Important: This is intended as general information only. It may not apply to your specific situation.  It is not a substitute for medical advice.  If you have a question or concern, please raise it with me at your next appointment or contact me sooner if it's urgent.

Abnormal Pap Smears

What are pap smears?

A pap smear is a test in which a few cells are gently scraped off the cervix and examined under a microscope.  With this test, we are looking for evidence of any changes in the cells of the cervix which, if left untreated, could progress to become cervical cancer.  A pap smear is a screening test.  This means that it is a test performed in healthy women with no symptoms.  The purpose of a screening test is to detect problems in their early stages so that we can intervene to prevent further problems down the track. 

A pap smear can detect very early changes in the cervix which gives us plenty of time to work out exactly what’s going on and how best to treat it.  These early changes are called cervical dysplasia.  Not all cases of cervical dysplasia will progress to become cervical cancer.  However, since this is a possibility, we take all cases seriously.  Cervical cancer usually doesn’t cause any symptoms until it is very advanced which makes it difficult to treat, so it is particularly important to pick up these early changes.

It’s important to understand that a pap smear doesn’t actually make a specific diagnosis.  What it does do, however, is tell us that something in going on and we need to look more closely at the cervix to work out what it is and what treatment, if any, is required.

In Australia, it is recommended that all women who are, or who have ever been, sexually active have a pap smear every 2 years.  Women who have never been sexually active do not need to have pap smears.

What causes cervical dysplasia?

Cervical dysplasia is caused by the Human Papilloma Virus (HPV).  There are many different sorts of HPV, some of which can infect the skin in the genital area  and the cells in the vagina and cervix.  Other forms of the virus are responsible for the common warts that people get on their skin in other parts of the body.  The virus is spread by skin contact during sex and almost everyone who has been sexually active will have come into contact with it.  Although, technically, it is a sexually transmitted infection (STI), it’s better to think of it as a normal part of having sex as almost everyone who does so will become infected.  Condoms, which are very effective in protecting against other STIs, offer only limited protection against HPV. 

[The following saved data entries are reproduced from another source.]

-- ==== Sys2Proof/Machine/Store.lean ====
section
/-! DEFINITION. The script store, SCS: its lookups (R7 to R9), reservation (R3), release (R4) and the apply of a commit
(R10 to R15) with its content-changed report (R16). -/

namespace Sys2Proof.Machine

/-! ### Lookups (R7, R8, R9) -/

/-- The reading order: the in-use lines, stories in rundown order and each story's lines in order (R7). -/
def Store.order (st : Store) : List Nat :=
  st.rundown.flatMap (·.lines)

/-- The number of lines in use, L (R8). -/
def Store.lineCount (st : Store) : Nat := st.order.length

/-- Slots in use, counted in the pool (R1). -/
def Store.inUse (st : Store) : Nat :=
  st.pool.countP (·.story.isSome)

/-- Reserved slots (R1). -/
def Store.reserved (st : Store) : Nat :=
  st.pool.countP (·.story.isNone)

/-- Free slots (R1). -/
def Store.free (st : Store) : Nat :=
  Config.poolSlots - st.pool.length

/-- The in-use line a LID names, or no such line: a free, retired or reserved LID names none (R9). -/
def Store.line? (st : Store) (lid : Nat) : Option PoolLine :=
  st.pool.find? (fun l => l.lid = lid && l.story.isSome)

/-- The ordinal of a line: its index in the reading order (R7). -/
def Store.ordinal? (st : Store) (lid : Nat) : Option Nat :=
  st.order.idxOf? lid

/-- The line at an ordinal, none outside 0..L − 1 (R9). -/
def Store.lineAt? (st : Store) (ordinal : Nat) : Option Nat :=
  st.order[ordinal]?

/-- The top of a line at an ordinal, in units of 1/4096 line (R8). -/
def topOf (ordinal : Nat) : Nat := ordinal * Config.unitsPerLine

/-- The end position: the top of the last line; 0 for an empty script, which has none (R8). -/
def Store.endPosition (st : Store) : Nat := topOf (st.lineCount - 1)

/-- The mark of an in-use line (R2). -/
def Store.markOf (st : Store) (lid : Nat) : Mark :=
  match (st.line? lid).bind (·.content) with
  | some c => c.mark
  | none => Mark.none

/-- The story an in-use line belongs to (R2). -/
def Store.storyOfLine? (st : Store) (lid : Nat) : Option Nat :=
  (st.line? lid).bind (·.story)

/-- The story record of a number, or no such story (R9). -/
def Store.story? (st : Store) (number : Nat) : Option Story :=
  st.rundown.find? (·.number = number)

/-- The index of a story in the rundown (R6). -/
def Store.storyIndex (st : Store) (number : Nat) : Nat :=
  st.rundown.findIdx (·.number = number)

/-- The first line of the nearest story after index `i` that has lines (R9). -/
def Store.firstLineAfter? (st : Store) (i : Nat) : Option Nat :=
  ((st.rundown.drop (i + 1)).flatMap (·.lines)).head?

/-- The first line of the nearest story before index `i` that has lines (R9, R41). -/
def Store.firstLineOfPrevStory? (st : Store) (i : Nat) : Option Nat :=
  (((st.rundown.take i).filter (fun s => !s.lines.isEmpty)).getLast?).bind (·.lines.head?)

/-- A story's end: the top of the line that follows its last line, whether or not such a line exists; none for a story
without lines (R8). -/
def Store.storyEnd? (st : Store) (s : Story) : Option Nat :=
  (s.lines.getLast?.bind st.ordinal?).map (fun o => topOf (o + 1))

/-! ### Reservation and release (R3, R4) -/

/-- Reserve `n` lines: POOL_FULL, then IDS_EXHAUSTED, else the LIDs counter, counter + 1, … in page order (R3). -/
def Store.reserve (st : Store) (n : Nat) : Except Cause (Store × List Nat) :=
  if st.free < n then .error .poolFull
  else if Config.lidMax < st.nextLid + n - 1 then .error .idsExhausted
  else
    let lids := (List.range n).map (st.nextLid + ·)
    .ok ({ st with pool := st.pool ++ lids.map (fun l => ⟨l, none, none⟩), nextLid := st.nextLid + n }, lids)

/-- Free the lines of some LIDs; the LIDs are retired, since the counter is not moved back (R4). -/
def Store.release (st : Store) (lids : List Nat) : Store :=
  { st with pool := st.pool.filter (fun l => !lids.contains l.lid) }

/-- Write a page's slots into the lines reserved for an entry: page slot k into its k-th LID (R2, R128). -/
def Store.writePage (st : Store) (lids : List Nat) (page : Page) : Store :=
  { st with
    pool := st.pool.map fun l =>
      match lids.idxOf? l.lid with
      | some k => { l with content := page.getD k none }
      | none => l }

/-! ### Apply (R10 to R15) and its report (R16) -/

/-- What caused a content-changed report: a commit kind by its code, or CLEARED (R16). -/
inductive ReportCause where
  | kind (code : Nat)
  | cleared
deriving DecidableEq, Repr

/-- The content-changed report (R16). -/
structure ContentReport where
  cause : ReportCause
  removed : List Nat
  firstNew : Option Nat
  replaced : Bool
  before : Option Nat
  after : Option Nat
  wasEmpty : Bool
  nowEmpty : Bool
deriving DecidableEq, Repr

/-- The lines of a story from `first` to `last`, both included (R11). -/
def spanOf (lines : List Nat) (first last : Nat) : List Nat :=
  (lines.drop (lines.idxOf first)).take (lines.idxOf last + 1 - lines.idxOf first)

/-- A story's lines with the span replaced by new lines in the same place (R11). -/
def replaceSpan (lines : List Nat) (first last : Nat) (new : List Nat) : List Nat :=
  lines.take (lines.idxOf first) ++ new ++ lines.drop (lines.idxOf last + 1)

/-- A story's lines with new lines directly after a line, or at the start (R12). -/
def insertLines (lines : List Nat) (after : Option Nat) (new : List Nat) : List Nat :=
  match after with
  | none => new ++ lines
  | some a => lines.take (lines.idxOf a + 1) ++ new ++ lines.drop (lines.idxOf a + 1)

/-- The rundown before and after an insertion point: directly after the after-story, or at the start (R13, R129). -/
def splitAfter (rundown : List Story) (after : Option Nat) : List Story × List Story :=
  match after with
  | none => ([], rundown)
  | some a => rundown.splitAt (rundown.findIdx (·.number = a) + 1)

/-- A story put into the rundown at an insertion point (R13, R15). -/
def insertStory (rundown : List Story) (after : Option Nat) (s : Story) : List Story :=
  (splitAfter rundown after).1 ++ s :: (splitAfter rundown after).2

/-- The rundown without a story (R14, R15). -/
def withoutStory (rundown : List Story) (number : Nat) : List Story :=
  rundown.filter (·.number ≠ number)

/-- The rundown with the line list of one story changed (R11, R12). -/
def changeLines (rundown : List Story) (number : Nat) (f : List Nat → List Nat) : List Story :=
  rundown.map fun s => if s.number = number then { s with lines := f s.lines } else s

/-- The reserved lines become in use and take the number of the story they join (R10). -/
def linkLines (pool : List PoolLine) (lids : List Nat) (story : Nat) : List PoolLine :=
  pool.map fun l => if lids.contains l.lid then { l with story := some story } else l

/-- The lines an apply of an edit removes, in their former order (R11, R14). -/
def Store.removedBy (st : Store) : EditParams → List Nat
  | .linesReplace s f l =>
    match st.story? s with
    | some story => spanOf story.lines f l
    | none => []
  | .storyDrop s =>
    match st.story? s with
    | some story => story.lines
    | none => []
  | _ => []

/-- The rundown an apply of an edit leaves, its reserved lines linked in page order (R11 to R15). -/
def Store.rundownAfter (st : Store) (edit : EditParams) (lids : List Nat) : List Story :=
  match edit with
  | .linesReplace s f l => changeLines st.rundown s (fun ls => replaceSpan ls f l lids)
  | .linesInsert s a => changeLines st.rundown s (fun ls => insertLines ls a lids)
  | .storyInsert s a slug t =>
    insertStory st.rundown a { number := s, slug := slug, target := t, lines := lids, overrun := false }
  | .storyDrop s => withoutStory st.rundown s
  | .storyMove s a =>
    match st.story? s with
    | some story => insertStory (withoutStory st.rundown s) a story
    | none => st.rundown

/-- The story an edit names or makes: the one story a commit touches (R129). -/
def editStory : EditParams → Nat
  | .linesReplace s _ _ => s
  | .linesInsert s _ => s
  | .storyInsert s _ _ _ => s
  | .storyDrop s => s
  | .storyMove s _ => s

/-- The line directly before a removed run in reading order; absent for an empty run (R16). -/
def Store.lineBefore? (st : Store) (run : List Nat) : Option Nat :=
  match run.head?.bind st.ordinal? with
  | some (o + 1) => st.lineAt? o
  | _ => none

/-- The line directly after a removed run in reading order; absent for an empty run (R16). -/
def Store.lineAfter? (st : Store) (run : List Nat) : Option Nat :=
  match run.getLast?.bind st.ordinal? with
  | some o => st.lineAt? (o + 1)
  | none => none

/-- Whether an edit is a LINES_REPLACE: the report's `replaced` (R16). -/
def isReplace : EditParams → Bool
  | .linesReplace .. => true
  | _ => false

/-- The store after the apply of an edit with its reserved lines (R10). -/
def Store.applied (st : Store) (edit : EditParams) (lids : List Nat) : Store :=
  { st with
    pool := linkLines (st.pool.filter (fun l => !(st.removedBy edit).contains l.lid)) lids (editStory edit)
    rundown := st.rundownAfter edit lids }

/-- The content-changed report of an apply (R16). -/
def Store.report (st : Store) (edit : EditParams) (lids : List Nat) : ContentReport :=
  { cause := .kind edit.code
    removed := st.removedBy edit
    firstNew := lids.head?
    replaced := isReplace edit
    before := st.lineBefore? (st.removedBy edit)
    after := st.lineAfter? (st.removedBy edit)
    wasEmpty := st.order.isEmpty
    nowEmpty := (st.applied edit lids).order.isEmpty }

/-- The content-changed report of a CLEAR SHOW, from the store as it stood before the clear (R16, R19). -/
def Store.clearReport (st : Store) : ContentReport :=
  { cause := .cleared, removed := [], firstNew := none, replaced := false, before := none, after := none
    wasEmpty := st.order.isEmpty, nowEmpty := true }

end Sys2Proof.Machine
end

Most people pick the virus after becoming sexually active but their immune system eventually gets rid of it.  However, the virus is quite good at hiding from the immune system and can persist in the cells of the vagina and cervix for many months or even years.  This is not necessarily a problem, but it can result in changes to those cells.  It is these changes that we see on pap smears.  It is still possible for the immune system to clear the virus after these changes have occurred.  In a small number of cases, however, these changes progress and can, eventually, turn into cancer.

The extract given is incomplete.